Based on a 2004 memoir by Aron Ralston, the film concerns Ralston's five-day-plus ordeal in Utah's Blue John Canyon, when a rock-climbing accident led to the amateur adventurer's right arm getting wedged between a boulder and a canyon wall. Facing certain death after his many attempts to dislodge himself failed, Ralston finally escaped by cutting off his arm's lower half with a plastic, barely functional multipurpose tool. And Boyle doesn't for an instant blanch in his detailing of this (literally) painstaking process; Ralston's predicament, and its final, bloody few minutes, are about as aurally and visually harrowing as you could imagine. (A family member with whom I saw 127 Hours said he'd kick my ass if I revealed how he watched a goodly portion of the movie peeking through his fingers, and since it's his birthday on February 1, I won't mention his name. You're welcome, bro.)

But this is a Danny Boyle picture we're talking about, so it should come as no surprise that the director is able to make Ralston's struggle as singularly exhilarating as it is horrific. (This is the man who got audiences cheering a swim through excrement in Slumdog Millionaire ... and Trainspotting.) Beginning with the jazzily edited opening-credits sequence, underscored to the propulsive rhythms of Free Blood's "Never Hear Surf Music Again," Boyle's film is vital and alive in ways that feel inexorably linked to Ralston's own character - or at least the character as personified by the spectacularly engaging James Franco. Barreling into his weekend getaway with almost reckless gusto, Franco's Ralston is high on the freedom of the outdoors and his own devil-may-care nature, and that kinetic joy is expressed in Boyle's filmmaking even when 127 Hours' lead is pinned between two rocks. With its numerous flashbacks and hallucinations, the film is an incredibly lively depiction of forced stasis, and in Ralston's mordantly droll video recordings of his plight, there's cheeky dark humor to spare, especially in the sequence of him imagining his experience as a tacky talk-show anecdote, with Ralston playing both host and guest (and a studio audience providing raucous guffaws).

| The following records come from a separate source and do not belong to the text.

/-- The commands: one constructor per row of the table of operations and events. -/
inductive Instr where
  | tickBoundary (early : List Early) (room : Nat)
  | doorbellReadComplete (r : Option (List Word))
  | descriptorFetch (sq : Fin 128) (r : Option Desc)
  | moderatedMessage (v : Fin 68)
  | hifKick (value : Word) (off : Nat)
  | doorbellEnable (value : Word) (off : Nat)
  | ringEnable (k : RingKind) (i : Fin 128) (value : Word) (off : Nat)
  | ringDisable (k : RingKind) (i : Fin 128) (value : Word) (off : Nat)
  | hostSilent
  | hostLinkLost (why : LinkLoss)
  | functionLevelReset
  | badOpcode (sq : Fin 128) (slot : BitVec 16) (d : Desc)
  | move (sq : Fin 128) (slot : BitVec 16) (d : Desc)
  | stop (sq : Fin 128) (slot : BitVec 16) (d : Desc)
  | resume (sq : Fin 128) (slot : BitVec 16) (d : Desc)
  | speed (sq : Fin 128) (slot : BitVec 16) (d : Desc)
  | setprofile (sq : Fin 128) (slot : BitVec 16) (d : Desc)
  | setpoint (sq : Fin 128) (slot : BitVec 16) (d : Desc)
  | strikeArm (sq : Fin 128) (slot : BitVec 16) (d : Desc)
  | strikeDisarm (sq : Fin 128) (slot : BitVec 16) (d : Desc)
  | start (sq : Fin 128) (slot : BitVec 16) (d : Desc)
  | catchRotor (sq : Fin 128) (slot : BitVec 16) (d : Desc)
  | brake (sq : Fin 128) (slot : BitVec 16) (d : Desc)
  | float (sq : Fin 128) (slot : BitVec 16) (d : Desc)
  | arm (sq : Fin 128) (slot : BitVec 16) (d : Desc)
  | disarm (sq : Fin 128) (slot : BitVec 16) (d : Desc)
  | auxPwm (sq : Fin 128) (slot : BitVec 16) (d : Desc)
  | offtest (sq : Fin 128) (slot : BitVec 16) (d : Desc)
  | calibrate (sq : Fin 128) (slot : BitVec 16) (d : Desc)
  | signLoad (sq : Fin 128) (slot : BitVec 16) (d : Desc)
  | learn (sq : Fin 128) (slot : BitVec 16) (d : Desc)
  | bind (sq : Fin 128) (slot : BitVec 16) (d : Desc)
  | unbind (sq : Fin 128) (slot : BitVec 16) (d : Desc)
  | canTx (sq : Fin 128) (slot : BitVec 16) (d : Desc)
  | snapshot (sq : Fin 128) (slot : BitVec 16) (d : Desc)
  | fence (sq : Fin 128) (slot : BitVec 16) (d : Desc)
  | fenceRelease (sq : Fin 128)
  | fenceTimeout (sq : Fin 128)
  | nop (sq : Fin 128) (slot : BitVec 16) (d : Desc)
  | standstill (ax : Fin 64)
  | moveEnd (ax : Fin 64)
  | settleTimeout (ax : Fin 64)
  | reversalBrakingEnd (ax : Fin 64)
  | rebase (ax : Fin 64) (value : Word) (off : Nat)
  | cmdEngage (c : Fin 8) (value : Word) (off : Nat)
  | cmdDisengage (c : Fin 8) (value : Word) (off : Nat)
  /-- The samples of CMD pin c meet its LOST condition (R137). -/
  | cmdLost (c : Fin 8)
  /-- A rising STEP edge of pin pair i with the level of DIR, `gap` ns after the previous edge (R140). -/
  | stepEdge (i : Fin 4) (dir : Bool) (gap : StepHeld) (off : Nat)
  | unitRefWrite (u : Fin 512) (value : Word) (off : Nat)
  | tickRateChange (value : Word) (off : Nat)
  | movementTickBoundary (m : Fin 8)
  /-- A tick mark, `diff` movement clocks from the movement's own boundary, with the skew in 0.5 ns steps (R15, R16). -/
  | tickMark (m : Fin 8) (diff : Int) (skew : BitVec 8)
  | setpointFrame (m : Fin 8)
  | setpointFrameMiss (m : Fin 8) (crc : Bool)
  | latchFrameMiss (m : Fin 8) (crc : Bool)
  | orphanEntry (m : Fin 8) (byMonitor : Bool)
  | linkTrainingDone (m : Fin 8) (skew : BitVec 8)
  | trainFail (m : Fin 8)
  /-- A period start (or, with `mid`, a period centre) of movement m; one measurement per local axis; the voltage of its VBS ball in mV
  (R487); VDRV in 100 mV (R313). -/
  | pwmBoundary (m : Fin 8) (mid : Bool) (meas : List Meas) (vbs : BitVec 12) (vdrv : BitVec 8)
  | prechargeEnd (e : AxisAt)
  | park (m : Fin 8)
  | wakeEnd (m : Fin 8)
  | shortDidt (ax : Fin 64) (e : DidtEvent)
  | shuntOc (e : OcEvent)
  | interlockStuck (ax : Fin 64) (e : StuckEvent)
  | bstUv (ax : Fin 64) (e : BstEvent)
  | vdrvFault (m : Fin 8) (ov : Bool) (reading : BitVec 8)
  /-- The eight steps of an OFFTEST have run: sink and source of U, V, W and X (R318). -/
  | offtestEnd (ax : Fin 64) (steps : List TestStep)
  | calibrationEnd (m : Fin 8) (factors : List CalData)
  | alignEnd (ax : Fin 64)
  /-- The comparator at the pins of a phase (0 U, 1 V, 2 W) sees a zero crossing: `half` tells the transition of an angle of 180°, 300°
  or 60° (U, V, W) from that of 0°, 120° or 240° (R216, R223, R227). -/
  | bemfCrossing (ax : Fin 64) (phase : Fin 3) (half : Bool) (x : CrossAt)
  | retryBrakeEnd (ax : Fin 64)
  | catchWindowEnd (ax : Fin 64)
  /-- A brake probe has floated the phases of axis `j` of movement `m` for its two PWM periods (R193). -/
  | speedProbe (m j : Fin 8)
  /-- The comparator sample of a float window: the floated phase against the virtual star, in the unit of the observer's amplitude
  (R224). -/
  | floatWindowSample (ax : Fin 64) (v : Int)
  /-- The levels of FA, FB and FZ; `h` is of those that differ from the filtered ones (R362). -/
  | feedbackEdge (ax : Fin 64) (fa fb fz : Bool) (h : Held)
  | indexLatch (e : AxisHeld)
  | switchLatch (ax : Fin 64) (swb : Bool) (e : LevelHeld)
  | speedTimeout (ax : Fin 64)
  | signStarved (ax : Fin 64)
  | reopen (ax : Fin 64)
  /-- A 64-byte read of cells: block number, its generation, its 16 cells or a failure (R345, R346). -/
  | remontoireRead (ax : Fin 64) (block : Nat) (gen : Nat) (cells : Option (List Word))
  /-- Pairs that change to asserted in one hub clock: gatherers 0 to 7, hub presenters 8 to 16 (R415, R581), 17 the
  collector's own RAIL_BROKEN. -/
  | faultArrival (from_ : List (Fin 18))
  /-- The end of the reaction sequence; the second read of the data pairs where it differs from the first (R417). -/
  | reactionSequenceEnd (second : Option (BitVec 16))
  | alertPulseEnd (m : Fin 8)
  | railBroken (m : Fin 9) (p : Pair)
  | railRestored (m : Fin 9) (p : Pair)
  | fltAck (value : Word) (off : Nat)
  | fltClear (value : Word) (off : Nat)
  | stoActive (m : Fin 8) (pinB : Bool)
  | stoPinRelease (m : Fin 8) (pinB : Bool)
  | stoDiscrepancy (m : Fin 8)
  | escFault (cause : EscCause)
  | selftestEnd (pass : Bool)
  | safePinRelease
  | safeCondition
  | ss1Trip (ax : Fin 64) (cause : Ss1Cause)
  | slsExceeded (ax : Fin 64) (channel2 : Bool)
  /-- The channels of axis `j` of movement `m` disagree (R454). -/
  | slsDiscrepancy (m j : Fin 8)
  | slcExceeded (e : SlcEvent)
  | slcBlind (ax : Fin 64)
  | clockMonitorTrip (m : Fin 8)
  | clockRecovery (m : Fin 8)
  | dllLost (m : Fin 8)
  | dllLock (m : Fin 8)
  /-- A TAP request: 0 to 7 a movement, 8 the hub (R287). -/
  | debugHalt (m : Fin 9)
  | debugResume (m : Fin 9)
  | pllLoss
  | mainsEdge (off : MainsHeld)
  | mainsTimeout
  /-- Die 0 to 7 a movement, 8 the hub; one reading per sensor of the die (R476, R477). -/
  | tempMeasurement (die : Fin 9) (readings : List TempSample)
  /-- The VBS ball has shown this many mV for 10 µs, or for 100 µs (R488). -/
  | vbusOv (m : Fin 8) (reading : BitVec 12)
  | vbusUv (m : Fin 8) (reading : BitVec 12)
  | supplyFault (e : RailReading)
  | monitorConversionDone (c : Fin 8) (value : BitVec 20) (clip : Bool)
  | monUrgent (value : Word) (off : Nat)
  | canEnable (c : Fin 4) (value : Word) (off : Nat)
  | canDisable (c : Fin 4) (value : Word) (off : Nat)
  | integrationDone (c : Fin 4)
  | canFrameReceived (c : Fin 4) (f : Frame)
  | canTxAttempt (c : Fin 4) (tdcv : Option Nat)
  | canTxSuccess (c : Fin 4)
  | canError (c : Fin 4) (e : BusErr)
  | busOff (c : Fin 4)
  | busOffRecoveryDone (c : Fin 4)
  | recover (c : Fin 4) (value : Word) (off : Nat)
  | flush (c : Fin 4) (value : Word) (off : Nat)
  /-- The data read of the indirect frame that CAN_TX number `key` queued completes, or fails (R395). -/
  | canDataRead (c : Fin 4) (key : Nat) (data : Option (List Byte))
  | password (value : Word) (off : Nat)
  | challenge (value : Word) (off : Nat)
  | response (value : Word) (off : Nat)
  | relock (value : Word) (off : Nat)
  | setpw (value : Word) (off : Nat)
  | lockCommandDone
  | nonceExpiry
  | lockoutExpiry
  | nvsRead (value : Word) (off : Nat)
  | nvsProgram (value : Word) (off : Nat)
  | nvsErase (value : Word) (off : Nat)
  | nvsCommandDone (verified : Bool)
  /-- Power-on reset is released; bit m of `vcl` tells VCLm at or above 1.08 V (R505, R518). -/
  | powerOnReset (vcl : BitVec 8)
  | deviceReset (cause : ResetCause) (vcl : BitVec 8)
  | movementReset (m : Fin 8)
  | imageLoadDone
  | movementSwitchOff (m : Fin 8) (value : Word) (off : Nat)
  | movementSwitchOn (m : Fin 8) (value : Word) (off : Nat)
  | hubDomainSwitch (value : Word) (off : Nat)
  | lowHalfRead (p : Wide)
  | highHalfRead (p : Wide)
  | badAccess (write : Bool)
  | unmappedAccess (write : Bool) (addr : BitVec 20)
  | registerWrite (addr : BitVec 20) (value : Word) (off : Nat)
  | configurationRequest (write : Bool) (reg : BitVec 12) (value : Word)
  | hostLinkReturn
  | pllLock
  | didtEarly (e : BlankEnd)
  | gathererPresentationEnd (p : Fin 17)
  | monitorRestEnd (c : Fin 8)
  | movementResetRelease (m : Fin 8)
  deriving DecidableEq, Repr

All this I appreciated - loved - on my first viewing of 127 Hours. On my second, though, which took place this past weekend, it was the heartbreaking emotionalism of Boyle's work that really got to me; I'd say I watched more than half the movie on the verge of tears. We know in advance, of course, that Ralston will indeed survive his entrapment, not that his doing so here is any less involving for being preordained. But what became clearer on a second exposure to the film was how precisely Boyle and co-screenwriter Simon Beaufoy - aided immeasurably by their leading actor's soulful portrayal - crafted the piece to explore a young person's gradual acceptance of impending death. Given too much time to reflect on his life and life choices, Franco's Ralston takes stock of his situation, and comes to recognize how his every experience and decision, from childhood on, seems to have led directly to this; Ralston eventually looks upon his fate as a natural consequence of a lifetime of individual actions (or inaction). Yet the film's expansive and hopeful philosophy is that, knowingly or not, we choose the paths we find ourselves on, and if destiny, luck, and perhaps a higher power allow, we can also choose to correct them. (There may be no more moving moment in 2010 films than Ralston, after successfully freeing himself, looking to the heavens and uttering a quiet "Thank you.") Fast, thrilling, and deeply affecting, 127 Hours is a movie about a man who looks death in the face and decides, however grim the cost, to instead fight for life, and it's one of the most truly inspiring inspirational movies I've ever seen.

 

Anthony Hopkins in The RiteTHE RITE

A half hour into director Mikael Håfström's The Rite, after performing what is apparently a weekly scheduled exorcism of a pregnant Italian girl, Anthony Hopkins' elder priest turns to Colin O'Donoghue's obviously underwhelmed seminary student and asks, "What did you expect? Spinning heads? Pea soup?" Um ... yes, please. Considering how ludicrously over-the-top most demonic-possession horror flicks are, it seems churlish to bitch about one that deigns to treat the subject of exorcism seriously. But The Rite, which finds O'Donoghue's dour crises of faith occasionally interrupted by visits from the devil, takes itself so seriously that you have almost no choice but to laugh at it, particularly in its final reels. Hopkins is enjoyable, to be sure, but in making their deadly somber religious thriller, didn't The Rite's filmmakers recognize that the actor's liver-and-fava-beans act stopped being scary about two dozen films ago?